PS - I have a Dobe too, what colors are yours and how old?


----------



## Bessie7o7 (Jan 1, 2010)

I would say all the people above are right. 

My problem is getting my dog to eat. lol. Shes just not very food drivin. lol


----------



## RCTRIPLEFRESH5 (Feb 11, 2010)

i know the feeling of wanting to feed your dog more, whe ntheyre hungry, but you cant or they will get sick. my dog isnt too hungry or too picky, just normal which im fortunate for, but sometimes he wil lfinish his food and want some more so ill jsut give a treat.


----------



## PUNKem733 (Jun 12, 2009)

As some have mentioned, try a grain free food. That may be more filling.


----------



## cosmokramer (Mar 29, 2010)

*gassy*

One other issue I have is that the diamond makes them both very gassy? Any thoughts. Thank you so much for the feedback so far. Suggestions on Grain Free Foods.


----------



## RCTRIPLEFRESH5 (Feb 11, 2010)

cosmokramer said:


> One other issue I have is that the diamond makes them both very gassy? Any thoughts. Thank you so much for the feedback so far. Suggestions on Grain Free Foods.


innova evo ,orijen,canidae grain free, taste of the wild. the last two are made by diamond but are cheaper than the former two.

they all are solid.


----------



## buddy97 (Mar 29, 2010)

i agree with others. his body condition is more critical. if he was really starving, he would be showing ribs. if i let my dogs eat whenever they acted hungry, they would outweigh me.
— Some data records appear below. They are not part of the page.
@[simp] theorem State.finish_cfg : (s.finish r).cfg = s.cfg := rfl
@[simp] theorem State.finish_mem : (s.finish r).mem = s.mem := rfl
@[simp] theorem State.finish_allocs : (s.finish r).allocs = s.allocs := rfl
@[simp] theorem State.finish_stale : (s.finish r).stale = s.stale := rfl
@[simp] theorem State.finish_cmdRing : (s.finish r).cmdRing = s.cmdRing := rfl
@[simp] theorem State.finish_transferRings : (s.finish r).transferRings = s.transferRings := rfl
@[simp] theorem State.finish_eventRing : (s.finish r).eventRing = s.eventRing := rfl
@[simp] theorem State.finish_bareRings : (s.finish r).bareRings = s.bareRings := rfl
@[simp] theorem State.finish_pinned : (s.finish r).pinned = s.pinned := rfl
@[simp] theorem State.finish_dcbaa : (s.finish r).dcbaa = s.dcbaa := rfl
@[simp] theorem State.finish_cap : (s.finish r).cap = s.cap := rfl
@[simp] theorem State.finish_op : (s.finish r).op = s.op := rfl
@[simp] theorem State.finish_dbLocks : (s.finish r).dbLocks = s.dbLocks := rfl
@[simp] theorem State.finish_hc : (s.finish r).hc = s.hc := rfl
@[simp] theorem State.finish_handlerActive : (s.finish r).handlerActive = s.handlerActive := rfl
@[simp] theorem State.finish_cpu : (s.finish r).cpu = s.cpu := rfl
@[simp] theorem State.finish_handlerCode : (s.finish r).handlerCode = s.handlerCode := rfl
@[simp] theorem State.finish_faulted : (s.finish r).faulted = s.faulted := rfl
@[simp] theorem State.finish_refused : (s.finish r).refused = s.refused := rfl
@[simp] theorem State.finish_turns : (s.finish r).turns = s.turns := rfl
@[simp] theorem State.finish_serving : (s.finish r).serving = s.serving := rfl
@[simp] theorem State.finish_supply : (s.finish r).supply = s.supply := rfl
@[simp] theorem State.finish_hcSupply : (s.finish r).hcSupply = s.hcSupply := rfl
@[simp] theorem State.finish_drawn : (s.finish r).drawn = s.drawn := rfl
@[simp] theorem State.finish_trace : (s.finish r).trace = s.trace := rfl

end

section

variable (s : State) (i : Instr) (vs : List Val) (on : Option Awaited)

@[simp] theorem State.suspend_cfg : (s.suspend i vs on).cfg = s.cfg := rfl
@[simp] theorem State.suspend_mem : (s.suspend i vs on).mem = s.mem := rfl
@[simp] theorem State.suspend_allocs : (s.suspend i vs on).allocs = s.allocs := rfl
@[simp] theorem State.suspend_stale : (s.suspend i vs on).stale = s.stale := rfl
@[simp] theorem State.suspend_cmdRing : (s.suspend i vs on).cmdRing = s.cmdRing := rfl
@[simp] theorem State.suspend_transferRings :
    (s.suspend i vs on).transferRings = s.transferRings := rfl
@[simp] theorem State.suspend_eventRing : (s.suspend i vs on).eventRing = s.eventRing := rfl
@[simp] theorem State.suspend_bareRings : (s.suspend i vs on).bareRings = s.bareRings := rfl
@[simp] theorem State.suspend_pinned : (s.suspend i vs on).pinned = s.pinned := rfl
@[simp] theorem State.suspend_dcbaa : (s.suspend i vs on).dcbaa = s.dcbaa := rfl
@[simp] theorem State.suspend_cap : (s.suspend i vs on).cap = s.cap := rfl
@[simp] theorem State.suspend_op : (s.suspend i vs on).op = s.op := rfl
@[simp] theorem State.suspend_dbLocks : (s.suspend i vs on).dbLocks = s.dbLocks := rfl
@[simp] theorem State.suspend_hc : (s.suspend i vs on).hc = s.hc := rfl
@[simp] theorem State.suspend_handlerActive :
    (s.suspend i vs on).handlerActive = s.handlerActive := rfl
@[simp] theorem State.suspend_cpu : (s.suspend i vs on).cpu = s.cpu := rfl
@[simp] theorem State.suspend_handlerCode : (s.suspend i vs on).handlerCode = s.handlerCode := rfl
@[simp] theorem State.suspend_faulted : (s.suspend i vs on).faulted = s.faulted := rfl
@[simp] theorem State.suspend_refused : (s.suspend i vs on).refused = s.refused := rfl
@[simp] theorem State.suspend_turns : (s.suspend i vs on).turns = s.turns := rfl
@[simp] theorem State.suspend_serving : (s.suspend i vs on).serving = s.serving := rfl
@[simp] theorem State.suspend_supply : (s.suspend i vs on).supply = s.supply := rfl
@[simp] theorem State.suspend_hcSupply : (s.suspend i vs on).hcSupply = s.hcSupply := rfl
@[simp] theorem State.suspend_drawn : (s.suspend i vs on).drawn = s.drawn := rfl
@[simp] theorem State.suspend_trace : (s.suspend i vs on).trace = s.trace := rfl

end

section

variable (s : State) (c : FatalCode)

@[simp] theorem raiseFatal_cfg : (raiseFatal c s).cfg = s.cfg := rfl
@[simp] theorem raiseFatal_mem : (raiseFatal c s).mem = s.mem := rfl
@[simp] theorem raiseFatal_allocs : (raiseFatal c s).allocs = s.allocs := rfl
@[simp] theorem raiseFatal_stale : (raiseFatal c s).stale = s.stale := rfl
@[simp] theorem raiseFatal_cmdRing : (raiseFatal c s).cmdRing = s.cmdRing := rfl
@[simp] theorem raiseFatal_transferRings : (raiseFatal c s).transferRings = s.transferRings := rfl
@[simp] theorem raiseFatal_eventRing : (raiseFatal c s).eventRing = s.eventRing := rfl
@[simp] theorem raiseFatal_bareRings : (raiseFatal c s).bareRings = s.bareRings := rfl
@[simp] theorem raiseFatal_pinned : (raiseFatal c s).pinned = s.pinned := rfl
@[simp] theorem raiseFatal_dcbaa : (raiseFatal c s).dcbaa = s.dcbaa := rfl
@[simp] theorem raiseFatal_cap : (raiseFatal c s).cap = s.cap := rfl
@[simp] theorem raiseFatal_op : (raiseFatal c s).op = s.op := rfl
@[simp] theorem raiseFatal_dbLocks : (raiseFatal c s).dbLocks = s.dbLocks := rfl
@[simp] theorem raiseFatal_hc : (raiseFatal c s).hc = s.hc := rfl
@[simp] theorem raiseFatal_handlerActive : (raiseFatal c s).handlerActive = s.handlerActive := rfl
@[simp] theorem raiseFatal_cpu : (raiseFatal c s).cpu = s.cpu := rfl
@[simp] theorem raiseFatal_handlerCode : (raiseFatal c s).handlerCode = s.handlerCode := rfl
@[simp] theorem raiseFatal_faulted : (raiseFatal c s).faulted = some c := rfl
@[simp] theorem raiseFatal_refused : (raiseFatal c s).refused = s.refused := rfl
@[simp] theorem raiseFatal_turns : (raiseFatal c s).turns = s.turns := rfl
@[simp] theorem raiseFatal_serving : (raiseFatal c s).serving = s.serving := rfl
@[simp] theorem raiseFatal_supply : (raiseFatal c s).supply = s.supply := rfl
@[simp] theorem raiseFatal_hcSupply : (raiseFatal c s).hcSupply = s.hcSupply := rfl
@[simp] theorem raiseFatal_drawn : (raiseFatal c s).drawn = s.drawn := rfl
@[simp] theorem raiseFatal_trace : (raiseFatal c s).trace = s.trace := rfl

end

section

variable (s : State) (r : Refusal)

@[simp] theorem raiseRefusal_cfg : (raiseRefusal r s).cfg = s.cfg := rfl
@[simp] theorem raiseRefusal_mem : (raiseRefusal r s).mem = s.mem := rfl
@[simp] theorem raiseRefusal_allocs : (raiseRefusal r s).allocs = s.allocs := rfl
@[simp] theorem raiseRefusal_stale : (raiseRefusal r s).stale = s.stale := rfl
@[simp] theorem raiseRefusal_cmdRing : (raiseRefusal r s).cmdRing = s.cmdRing := rfl
@[simp] theorem raiseRefusal_transferRings :
    (raiseRefusal r s).transferRings = s.transferRings := rfl
@[simp] theorem raiseRefusal_eventRing : (raiseRefusal r s).eventRing = s.eventRing := rfl
@[simp] theorem raiseRefusal_bareRings : (raiseRefusal r s).bareRings = s.bareRings := rfl
@[simp] theorem raiseRefusal_pinned : (raiseRefusal r s).pinned = s.pinned := rfl
@[simp] theorem raiseRefusal_dcbaa : (raiseRefusal r s).dcbaa = s.dcbaa := rfl
@[simp] theorem raiseRefusal_cap : (raiseRefusal r s).cap = s.cap := rfl
@[simp] theorem raiseRefusal_op : (raiseRefusal r s).op = s.op := rfl
@[simp] theorem raiseRefusal_dbLocks : (raiseRefusal r s).dbLocks = s.dbLocks := rfl
@[simp] theorem raiseRefusal_hc : (raiseRefusal r s).hc = s.hc := rfl
@[simp] theorem raiseRefusal_handlerActive :
    (raiseRefusal r s).handlerActive = s.handlerActive := rfl
@[simp] theorem raiseRefusal_cpu : (raiseRefusal r s).cpu = s.cpu := rfl
@[simp] theorem raiseRefusal_handlerCode : (raiseRefusal r s).handlerCode = s.handlerCode := rfl
@[simp] theorem raiseRefusal_faulted : (raiseRefusal r s).faulted = s.faulted := rfl
@[simp] theorem raiseRefusal_refused : (raiseRefusal r s).refused = some r := rfl
@[simp] theorem raiseRefusal_turns : (raiseRefusal r s).turns = s.turns := rfl
@[simp] theorem raiseRefusal_serving : (raiseRefusal r s).serving = s.serving := rfl
@[simp] theorem raiseRefusal_supply : (raiseRefusal r s).supply = s.supply := rfl
@[simp] theorem raiseRefusal_hcSupply : (raiseRefusal r s).hcSupply = s.hcSupply := rfl
@[simp] theorem raiseRefusal_drawn : (raiseRefusal r s).drawn = s.drawn := rfl
@[simp] theorem raiseRefusal_trace : (raiseRefusal r s).trace = s.trace := rfl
having said that, while the Diamond products tend to be cheaper, their value gets diminished by the fact that many of their foods have some of the lowest calorie counts per cup in their class. Diamond Naturals has only 368 calories/cup. Diamonds grain free food, TOTW, has only 370 calories/cup which is very low for a grain free, presumably more meat filled food.

it is not uncommon at all for people to be feeding quite a bit more of the lower calorie foods vs higher calorie, more meat based foods. i discovered a couple years ago that Orijen only costs me $4 more per month to feed than TOTW because i was able to feed so much less of it.
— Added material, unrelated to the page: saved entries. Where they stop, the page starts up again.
-- ==== Sys2Proof/Laws/Layout.lean ====
section
/-! SUPPORT. What a layout's type codes stand for (R103, R108, D3): at the values of R108 a code is its own number, and
at every layout whose codes are in order number and code determine each other. -/

namespace Sys2Proof

/-! ### The layout of R108 -/

@[simp] theorem Layout.standard_codeOf (kind : BitVec 6) : Layout.standard.codeOf kind = kind := by
  revert kind
  decide

@[simp] theorem Layout.standard_kindOf (code : BitVec 6) : Layout.standard.kindOf code = code := by
  revert code
  decide

theorem Layout.standard_codesOk : Layout.standard.codesOk = true := by decide

/-! ### Every layout -/

theorem Layout.codesOk_length {l : Layout} (h : l.codesOk = true) : l.typeCodes.length = 64 := by
  simp only [Layout.codesOk, Bool.and_eq_true, decide_eq_true_eq] at h
  exact h.1.1

theorem Layout.codesOk_nodup {l : Layout} (h : l.codesOk = true) : l.typeCodes.Nodup := by
  simp only [Layout.codesOk, Bool.and_eq_true, decide_eq_true_eq] at h
  exact h.1.2

/-- Every code is some record type's: 64 codes, none twice. -/
theorem Layout.codesOk_mem {l : Layout} (h : l.codesOk = true) (c : BitVec 6) : c ∈ l.typeCodes := by
  have hn := l.codesOk_nodup h
  have e : Fintype.card (Fin 64) = 64 := rfl
  have hi : Function.Injective fun x : { a // a ∈ l.typeCodes.toFinset } => x.val.toFin :=
    fun x y hxy => Subtype.ext (BitVec.eq_of_toFin_eq hxy)
  have hc : Fintype.card { a // a ∈ l.typeCodes.toFinset } = Fintype.card (Fin 64) := by
    rw [Fintype.card_coe, List.toFinset_card_of_nodup hn, l.codesOk_length h, e]
  obtain ⟨x, hx⟩ := ((Fintype.bijective_iff_injective_and_card _).2 ⟨hi, hc⟩).2 c.toFin
  have : x.val = c := BitVec.eq_of_toFin_eq hx
  exact this ▸ List.mem_toFinset.1 x.2

/-- The code of the record type a code stands for is that code. -/
theorem Layout.codeOf_kindOf {l : Layout} (h : l.codesOk = true) (c : BitVec 6) : l.codeOf (l.kindOf c) = c := by
  have hm := l.codesOk_mem h c
  have hl : l.typeCodes.idxOf c < l.typeCodes.length := List.idxOf_lt_length_of_mem hm
  have h64 := l.codesOk_length h
  have e : (BitVec.ofNat 6 (l.typeCodes.idxOf c)).toNat = l.typeCodes.idxOf c := by
    rw [BitVec.toNat_ofNat]
    omega
  unfold Layout.codeOf Layout.kindOf
  rw [e, List.getD_eq_getElem _ _ hl, List.getElem_idxOf]

/-- The record type of a record type's code is that record type. -/
theorem Layout.kindOf_codeOf {l : Layout} (h : l.codesOk = true) (k : BitVec 6) : l.kindOf (l.codeOf k) = k := by
  have h64 := l.codesOk_length h
  have hk : k.toNat < l.typeCodes.length := by
    have := k.isLt
    omega
  unfold Layout.codeOf Layout.kindOf
  rw [List.getD_eq_getElem _ _ hk, (l.codesOk_nodup h).idxOf_getElem]
  exact BitVec.eq_of_toNat_eq (by rw [BitVec.toNat_ofNat]; exact Nat.mod_eq_of_lt k.isLt)

end Sys2Proof

namespace Sys2Proof.Machine

open Sys2Proof

/-! ### Fields of a word -/

/-- A field of a word is the bits it spans. -/
theorem readField_eq (f : Span) (v : Word64) : readField f v = (v.extractLsb' f.shift f.width).setWidth 64 := by
  refine BitVec.eq_of_toNat_eq ?_
  unfold readField readSpan maskOf
  rw [BitVec.toNat_and, BitVec.toNat_ushiftRight, BitVec.toNat_ofNat, BitVec.toNat_setWidth, BitVec.extractLsb'_toNat]
  have hv : v.toNat >>> f.shift < 2 ^ 64 := lt_of_le_of_lt (Nat.shiftRight_le _ _) v.isLt
  rcases Nat.lt_or_ge f.width 64 with h | h
  · have hp : 2 ^ f.width < 2 ^ 64 := Nat.pow_lt_pow_right (by decide) h
    rw [Nat.mod_eq_of_lt (by omega), Nat.and_two_pow_sub_one_eq_mod,
      Nat.mod_eq_of_lt (a := _ % 2 ^ f.width) (lt_of_le_of_lt (Nat.mod_le _ _) hv)]
  · have hp : 2 ^ 64 ∣ 2 ^ f.width := Nat.pow_dvd_pow 2 h
    have hm : (2 ^ f.width - 1) % 2 ^ 64 = 2 ^ 64 - 1 := by
      obtain ⟨q, hq⟩ := hp
      have : 0 < 2 ^ f.width := Nat.two_pow_pos _
      rcases q with _ | q
      · omega
      · rw [hq, Nat.mul_succ]
        omega
    rw [hm, Nat.and_two_pow_sub_one_eq_mod, Nat.mod_eq_of_lt hv,
      Nat.mod_eq_of_lt (lt_of_lt_of_le hv (Nat.pow_le_pow_right (by decide) h)), Nat.mod_eq_of_lt hv]

/-- The same of a 32-bit word. -/
theorem readField_setWidth (f : Span) (v : Word32) (h : f.shift + f.width ≤ 32) :
    readField f (v.setWidth 64) = (v.extractLsb' f.shift f.width).setWidth 64 := by
  rw [readField_eq]
  refine BitVec.eq_of_getLsbD_eq fun i hi => ?_
  simp only [BitVec.getLsbD_setWidth, BitVec.getLsbD_extractLsb']
  by_cases hw : i < f.width
  · have : f.shift + i < 64 := by omega
    simp [hw, hi, this]
  · simp [hw]

/-- The bits of a word that has one field. -/
theorem putField_getLsbD (f : Span) (v : Word64) (i : Nat) :
    (putField f v).getLsbD i = (decide (i < 64 ∧ f.shift ≤ i ∧ i < f.shift + f.width) && v.getLsbD (i - f.shift)) := by
  have hm : ∀ j, (maskOf f.width).getLsbD j = decide (j < 64 ∧ j < f.width) := fun j => by
    unfold maskOf
    rw [BitVec.getLsbD_ofNat, Nat.testBit_two_pow_sub_one]
    by_cases h1 : j < 64 <;> by_cases h2 : j < f.width <;> simp [h1, h2]
  unfold putField
  rw [BitVec.getLsbD_shiftLeft, BitVec.getLsbD_and, hm]
  by_cases h1 : i < 64
  · by_cases h2 : i < f.shift
    · have h3 : ¬f.shift ≤ i := by omega
      simp [h2, h3]
    · have h3 : f.shift ≤ i := by omega
      have h4 : i - f.shift < 64 := by omega
      have h5 : i - f.shift < f.width ↔ i < f.shift + f.width := by omega
      simp [h1, h2, h3, h4, h5, Bool.and_comm]
  · simp [h1]

/-- A value that is as wide as a field at the low end of a word. -/
theorem putField_low_setWidth {f : Span} {w : Nat} (hs : f.shift = 0) (hw : w ≤ f.width) (v : BitVec w) :
    (putField f (v.setWidth 64)).setWidth 32 = v.setWidth 32 := by
  refine BitVec.eq_of_getLsbD_eq fun i hi => ?_
  rw [BitVec.getLsbD_setWidth, putField_getLsbD, BitVec.getLsbD_setWidth, BitVec.getLsbD_setWidth, hs]
  by_cases hv : i < w
  · have h1 : i < 64 := by omega
    have h2 : i < f.width := by omega
    simp [hi, h1, h2]
  · simp [BitVec.getLsbD_of_ge v i (by omega)]

/-! ### Fields at the layout of R104 and R105 -/

@[simp] theorem classOf_standard (code : BitVec 6) : classOf .standard code = classOfKind code code := by
  unfold classOf
  rw [Layout.standard_kindOf]

@[simp] theorem presentIn_standard (kinds : List (BitVec 6)) (t : Trb) :
    presentIn .standard kinds t = kinds.contains (trbTypeOf t) := by
  unfold presentIn
  rw [Layout.standard_kindOf]

@[simp] theorem trbIsp_standard (t : Trb) :
    trbIsp .standard t = ([1, 3, 5].contains (trbTypeOf t) && t.control.getLsbD 2) := by
  rw [trbIsp, presentIn_standard]
  rfl

@[simp] theorem trbIoc_standard (t : Trb) :
    trbIoc .standard t = ([1, 2, 3, 4, 5, 6, 7, 8].contains (trbTypeOf t) && t.control.getLsbD 5) := by
  rw [trbIoc, presentIn_standard]
  rfl

@[simp] theorem trbIdt_standard (t : Trb) :
    trbIdt .standard t = ([1, 2, 3, 5].contains (trbTypeOf t) && t.control.getLsbD 6) := by
  rw [trbIdt, presentIn_standard]
  rfl

@[simp] theorem trbDir_standard (t : Trb) :
    trbDir .standard t = ([3, 4].contains (trbTypeOf t) && t.control.getLsbD 16) := by
  rw [trbDir, presentIn_standard]
  rfl

@[simp] theorem trbEndpoint_standard (t : Trb) :
    trbEndpoint .standard t = (t.control.extractLsb' 16 5).setWidth 64 := readField_setWidth _ _ (by decide)
@[simp] theorem trbCompletionCode_standard (t : Trb) :
    trbCompletionCode .standard t = (t.status.extractLsb' 24 8).setWidth 64 := readField_setWidth _ _ (by decide)
@[simp] theorem trbEventLength_standard (t : Trb) :
    trbEventLength .standard t = (t.status.extractLsb' 0 24).setWidth 64 := readField_setWidth _ _ (by decide)
@[simp] theorem trbTransferLength_standard (t : Trb) :
    trbTransferLength .standard t = (t.status.extractLsb' 0 17).setWidth 64 := readField_setWidth _ _ (by decide)
@[simp] theorem trbPortId_standard (t : Trb) :
    trbPortId .standard t = (t.param.extractLsb' 24 8).setWidth 64 := readField_eq _ _
@[simp] theorem eventOpaque_standard : eventOpaque .standard = 0x27E := by decide
@[simp] theorem runStop_standard (w : Word32) : runStop .standard w = w.getLsbD 0 := rfl
@[simp] theorem hcReset_standard (w : Word32) : hcReset .standard w = w.getLsbD 1 := rfl
@[simp] theorem halted_standard (w : Word32) : halted .standard w = w.getLsbD 0 := rfl

/-! ### The register blocks -/

/-- Where the platform has placed the blocks, the Operational base is 8-aligned and the Doorbell base 4-aligned (R76). -/
theorem blocksPlaced_aligned {s : State} (hl : s.cfg.layout = .standard) (h : blocksPlaced s = true) :
    opBase s % 8 = 0 ∧ dbBase s % 4 = 0 := by
  simp only [blocksPlaced, Bool.and_eq_true, decide_eq_true_eq, hl] at h
  have h1 : s.cfg.mmioBase.toNat % 8 = 0 := h.1.1.1.1.1
  have h2 : s.cap.caplength.toNat % 8 = 0 := h.1.1.1.2
  have h3 : Layout.standard.doorbellOffset = 2 := rfl
  constructor
  · unfold opBase
    omega
  · simp only [dbBase, hl, h3]
    omega

/-! ### The records at the layout of R104, R105, R109 and R111 -/

/-- R106. -/
theorem normalTrb_standard (buf : Addr) (len : BitVec 17) :
    normalTrb .standard buf len = { param := buf, status := len.setWidth 32, control := 0x424 } := by
  have e : (putField Layout.standard.transferLength (len.setWidth 64)).setWidth 32 = len.setWidth 32 :=
    putField_low_setWidth (f := Layout.standard.transferLength) rfl (by decide) len
  unfold normalTrb
  rw [e]
  rfl

end Sys2Proof.Machine
end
so, the cheaper foods dont always turn out to be the cheapest or as much of a value as they appear on paper.

as far as diamond produced grain free foods, i see Canidae grain free as a stronger value at around 120 calories more per cup than TOTW. my suspicion with TOTW is that it is less meat based than other grain free foods. i also dont like that they use ocean fish meal as the main meat source in their fish formula, as there is no way to know from month to month what comprises the ocean fish (and the fact that the fish they use is preserved with ethoxyquin).

grain free foods i like to use in my rotation:

Orijen
Acana Procincials
Wellness Core

i have liked results ive gotten from Canidae grain free, but made a personal decision about a year ago to stay away from Diamond products.


----------